DATA PROVIDED Block Start

/-- R70, R71, and R73 (which the spec derives from them). Words are little-endian: a word read anywhere joins the two bytes, modulo 2^16; a word written is its low byte written, then
its high byte one above; and on the standard map a word written to two addresses backed by storage shows its low byte at the first and its
high byte at the second, and reads back. -/
def Obligations.WordsAreLittleEndian : Prop :=
  ∀ (s : State) (a : Word) (v : Word),
    (readWord s a).toNat = (readByte s a).toNat + 256 * (readByte s (a + 1#16)).toNat ∧
    writeWord s a v = writeByte (writeByte s a (v.setWidth 8)) (a + 1#16) ((v >>> 8).setWidth 8) ∧
    (s.params.map = MapConfig.standard → IsStorage s.params a → IsStorage s.params (a + 1#16) →
      (readByte (writeWord s a v) a).toNat = v.toNat % 256 ∧
      (readByte (writeWord s a v) (a + 1#16)).toNat = v.toNat / 256 ∧
      readWord (writeWord s a v) a = v)

/-- R76 (which the spec derives from R53). Writing the same value twice to an address is writing it once, bank-select and boot-disable writes too. On a
map other than the standard one, which byte a write reaches is the model's choice (DESIGN CHOICE, log entry 6). -/
def Obligations.WritesAreIdempotent : Prop :=
  ∀ (s : State) (a : Word) (v : Byte), writeByte (writeByte s a v) a v = writeByte s a v

/-! ## Construction and reset -/

/-- R57, R320 to R323, R37 to R39. Construction is refused exactly for a short cartridge or a boot image that is not 256 bytes; otherwise the
session has the register state of its fork, bank 1, the overlay mapped exactly with a boot image, RAM as given, and the header byte's mask. -/
def Obligations.ConstructionSetsTheSession : Prop :=
  ∀ (p : Params) (ram : RamInit),
    (construct p ram = none ↔ (p.cart.len < 0x4000 ∨ ∃ b, p.boot = some b ∧ b.len ≠ 256)) ∧
    ∀ s, construct p ram = some s →
      (p.boot = none →
        regAF s = 0x01B0#16 ∧ regBC s = 0x0013#16 ∧ regDE s = 0x00D8#16 ∧ regHL s = 0x014D#16 ∧
        s.cpu.sp = 0xFFFE#16 ∧ s.cpu.pc = 0x0100#16) ∧
      (p.boot ≠ none →
        regAF s = 0x0000#16 ∧ regBC s = 0x0000#16 ∧ regDE s = 0x0000#16 ∧ regHL s = 0x0000#16 ∧
        s.cpu.sp = 0x0000#16 ∧ s.cpu.pc = 0x0000#16) ∧
      s.cpu.ime = false ∧ s.cpu.halted = false ∧ s.mmu.bank = 0x01#8 ∧
      (s.mmu.bootMapped = true ↔ p.boot ≠ none) ∧
      s.mmu.wram = ram.wram ∧ s.mmu.hram = ram.hram ∧ s.mmu.io = ram.io ∧ s.mmu.ie = ram.ie ∧
      s.params.cart = p.cart ∧ s.params.boot = p.boot ∧
      s.params.bankMask.toNat =
        (if (imageByte p.cart 0x0148).toNat ≤ 6 then 2 * 2 ^ (imageByte p.cart 0x0148).toNat - 1 else 0xFF)

/-- R37. The registers of State.reset, which is the construction without a boot image. -/
def Obligations.ResetRegisters : Prop :=
  regAF State.reset = 0x01B0#16 ∧ regBC State.reset = 0x0013#16 ∧ regDE State.reset = 0x00D8#16 ∧
  regHL State.reset = 0x014D#16 ∧ State.reset.cpu.sp = 0xFFFE#16 ∧ State.reset.cpu.pc = 0x0100#16 ∧
  State.reset.cpu.ime = false ∧ State.reset.cpu.halted = false ∧
  (flagZ State.reset, flagN State.reset, flagH State.reset, flagC State.reset) = (true, false, true, true)

/-! ## Invariants and whole-machine rules -/

/-- R24, R33, R34, R35, R56, R58. Every step from a session in order leaves a session in order. -/
def Obligations.StepKeepsSessionOk : Prop := ∀ s t : State, SessionOk s → step s = .next t → SessionOk t

/-- State.reset is a session in order. It rests on the model's blank cartridge and RAM (log entries 1 and 3). -/
def Obligations.ResetSessionOk : Prop := SessionOk State.reset

/-- R321. Every accepted construction from images and RAM contents in canonical form is a session in order. -/
def Obligations.ConstructedSessionOk : Prop :=
  ∀ (p : Params) (ram : RamInit) (s : State),
    Image.wf p.cart = true → (∀ b, p.boot = some b → Image.wf b = true) → RamInit.wf ram = true →
    construct p ram = some s → SessionOk s

/-- 10_state's introduction, R31, R34, R57. No step changes the session's parameters (the images and the bank mask among them) or maps the
overlay again; a step never starts in HALTED; and a step leaves `bank` as it was or at a value a bank-select write leaves. -/
def Obligations.StepKeepsParamsAndOneWayState : Prop :=
  ∀ s t : State, step s = .next t →
    t.params = s.params ∧ (s.mmu.bootMapped = false → t.mmu.bootMapped = false) ∧ s.cpu.halted = false ∧
    (t.mmu.bank = s.mmu.bank ∨ ∃ v, t.mmu.bank = selectBank s.params v)

/-- R30. DI clears `ime`, EI and RETI set it, and no other instruction writes it. -/
def Obligations.OnlyDiEiRetiWriteIme : Prop :=
  ∀ (i : Instr) (s t : State), exec i s = .next t →
    t.cpu.ime = (if i = .di then false else if i = .ei ∨ i = .reti then true else s.cpu.ime)

/-- R31. HALT sets `halted`, and STOP when `stop_mode` is halt; no other instruction writes it and nothing clears it. -/
def Obligations.OnlyHaltAndStopWriteHalted : Prop :=
  ∀ (i : Instr) (s t : State), exec i s = .next t →
    (t.cpu.halted = true ↔
      s.cpu.halted = true ∨ i = .halt ∨ ((∃ b, i = .stop b) ∧ s.params.stopMode = .halt))

/-- R29. SP is written by the instructions the rule lists and by no other. -/
def Obligations.OnlyListedInstructionsWriteSp : Prop :=
  ∀ (i : Instr) (s t : State), ¬ WritesSp i → exec i s = .next t → t.cpu.sp = s.cpu.sp

/-- R25. An instruction whose rule documents no flag leaves all of F. -/
def Obligations.UndocumentedFlagsKept : Prop :=
  ∀ (i : Instr) (s t : State), ¬ WritesFlags i → exec i s = .next t → t.cpu.f = s.cpu.f

/-! ## Loads, stores and stack -/

/-- R121, R122, R123. LD r,r'; LD r,n8; LD r,(HL), for every register. -/
def Obligations.LoadRegisterForms : Prop :=
  ∀ (dst r : Reg8) (n : Byte) (s : State),
    (∃ t, exec (Instr.ldReg dst r) s = .next t ∧ getReg dst t = getReg r s ∧
      KeepsAllBut [dst] s t ∧ KeepsFlags s t ∧ t.cpu.pc = s.cpu.pc + 1#16) ∧
    (∃ t, exec (Instr.ldRegN8 dst n) s = .next t ∧ getReg dst t = n ∧
      KeepsAllBut [dst] s t ∧ KeepsFlags s t ∧ t.cpu.pc = s.cpu.pc + 2#16) ∧
    (∃ t, exec (Instr.ldRegIndHl dst) s = .next t ∧ getReg dst t = readByte s (regHL s) ∧
      KeepsAllBut [dst] s t ∧ KeepsFlags s t ∧ t.cpu.pc = s.cpu.pc + 1#16)

/-- R124, R125. LD (HL),r and LD (HL),n8 store one byte at HL. -/
def Obligations.StoreAtHlForms : Prop :=
  ∀ (r : Reg8) (n : Byte) (s : State),
    (∃ t, exec (Instr.ldIndHlReg r) s = .next t ∧ StoresByte s t (regHL s) (getReg r s) ∧
      t.cpu = { s.cpu with pc := s.cpu.pc + 1#16 }) ∧
    (∃ t, exec (.ldIndHlN8 n) s = .next t ∧ StoresByte s t (regHL s) n ∧
      t.cpu = { s.cpu with pc := s.cpu.pc + 2#16 })

/-- R126, R127, R134, R136, R138. A from (BC), (DE), (a16), 0xFF00 + a8 and 0xFF00 + C: A and PC change, nothing else. -/
def Obligations.LoadAccumulatorForms : Prop :=
  ∀ (s : State) (a : Word) (n : Byte),
    (∃ t, exec .ldAIndBc s = .next t ∧ KeepsMemory s t ∧
      t.cpu = { s.cpu with a := readByte s (s.cpu.b ++ s.cpu.c), pc := s.cpu.pc + 1#16 }) ∧
    (∃ t, exec .ldAIndDe s = .next t ∧ KeepsMemory s t ∧
      t.cpu = { s.cpu with a := readByte s (s.cpu.d ++ s.cpu.e), pc := s.cpu.pc + 1#16 }) ∧
    (∃ t, exec (.ldAIndA16 a) s = .next t ∧ KeepsMemory s t ∧
      t.cpu = { s.cpu with a := readByte s a, pc := s.cpu.pc + 3#16 }) ∧
    (∃ t, exec (.ldhAIndA8 n) s = .next t ∧ KeepsMemory s t ∧
      t.cpu = { s.cpu with a := readByte s (0xFF00#16 + n.setWidth 16), pc := s.cpu.pc + 2#16 }) ∧
    (∃ t, exec .ldAIndC s = .next t ∧ KeepsMemory s t ∧
      t.cpu = { s.cpu with a := readByte s (0xFF00#16 + s.cpu.c.setWidth 16), pc := s.cpu.pc + 1#16 })

/-- R128, R129, R135, R137, R139. A to (BC), (DE), (a16), 0xFF00 + a8 and 0xFF00 + C: one byte store, and PC. -/
def Obligations.StoreAccumulatorForms : Prop :=
  ∀ (s : State) (a : Word) (n : Byte),
    (∃ t, exec .ldIndBcA s = .next t ∧ StoresByte s t (s.cpu.b ++ s.cpu.c) s.cpu.a ∧
      t.cpu = { s.cpu with pc := s.cpu.pc + 1#16 }) ∧
    (∃ t, exec .ldIndDeA s = .next t ∧ StoresByte s t (s.cpu.d ++ s.cpu.e) s.cpu.a ∧
      t.cpu = { s.cpu with pc := s.cpu.pc + 1#16 }) ∧
    (∃ t, exec (.ldIndA16A a) s = .next t ∧ StoresByte s t a s.cpu.a ∧
      t.cpu = { s.cpu with pc := s.cpu.pc + 3#16 }) ∧
    (∃ t, exec (.ldhIndA8A n) s = .next t ∧ StoresByte s t (0xFF00#16 + n.setWidth 16) s.cpu.a ∧
      t.cpu = { s.cpu with pc := s.cpu.pc + 2#16 }) ∧
    (∃ t, exec .ldIndCA s = .next t ∧ StoresByte s t (0xFF00#16 + s.cpu.c.setWidth 16) s.cpu.a ∧
      t.cpu = { s.cpu with pc := s.cpu.pc + 1#16 })

/-- R130 to R133. LD A,(HL+), LD A,(HL-), LD (HL+),A, LD (HL-),A: the access is at the old HL, then HL steps by one modulo 2^16. -/
def Obligations.AutoStepForms : Prop :=
  ∀ s : State,
    (∃ t, exec .ldAIndHlInc s = .next t ∧ getReg .a t = readByte s (regHL s) ∧ regHL t = regHL s + 1#16 ∧
      KeepsAllBut [.a, .h, .l] s t ∧ KeepsFlags s t ∧ t.cpu.pc = s.cpu.pc + 1#16) ∧
    (∃ t, exec .ldAIndHlDec s = .next t ∧ getReg .a t = readByte s (regHL s) ∧ regHL t = regHL s - 1#16 ∧
      KeepsAllBut [.a, .h, .l] s t ∧ KeepsFlags s t ∧ t.cpu.pc = s.cpu.pc + 1#16) ∧
    (∃ t, exec .ldIndHlIncA s = .next t ∧ StoresByte s t (regHL s) s.cpu.a ∧ regHL t = regHL s + 1#16 ∧
      KeepsRegs [.h, .l] s t ∧ KeepsSp s t ∧ KeepsControl s t ∧ KeepsFlags s t ∧ t.cpu.pc = s.cpu.pc + 1#16) ∧
    (∃ t, exec .ldIndHlDecA s = .next t ∧ StoresByte s t (regHL s) s.cpu.a ∧ regHL t = regHL s - 1#16 ∧
      KeepsRegs [.h, .l] s t ∧ KeepsSp s t ∧ KeepsControl s t ∧ KeepsFlags s t ∧ t.cpu.pc = s.cpu.pc + 1#16)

DATA PROVIDED Block End

(EXERCISE GOAL) An exact copy of the lines above, from the one containing "clears it. -/" through the one containing "s.cpu.halted = true", is the whole of the answer.

(TASK OUTPUT)
/-- R31. HALT sets `halted`, and STOP when `stop_mode` is halt; no other instruction writes it and nothing clears it. -/
def Obligations.OnlyHaltAndStopWriteHalted : Prop :=
  ∀ (i : Instr) (s t : State), exec i s = .next t →
    (t.cpu.halted = true ↔
      s.cpu.halted = true ∨ i = .halt ∨ ((∃ b, i = .stop b) ∧ s.params.stopMode = .halt))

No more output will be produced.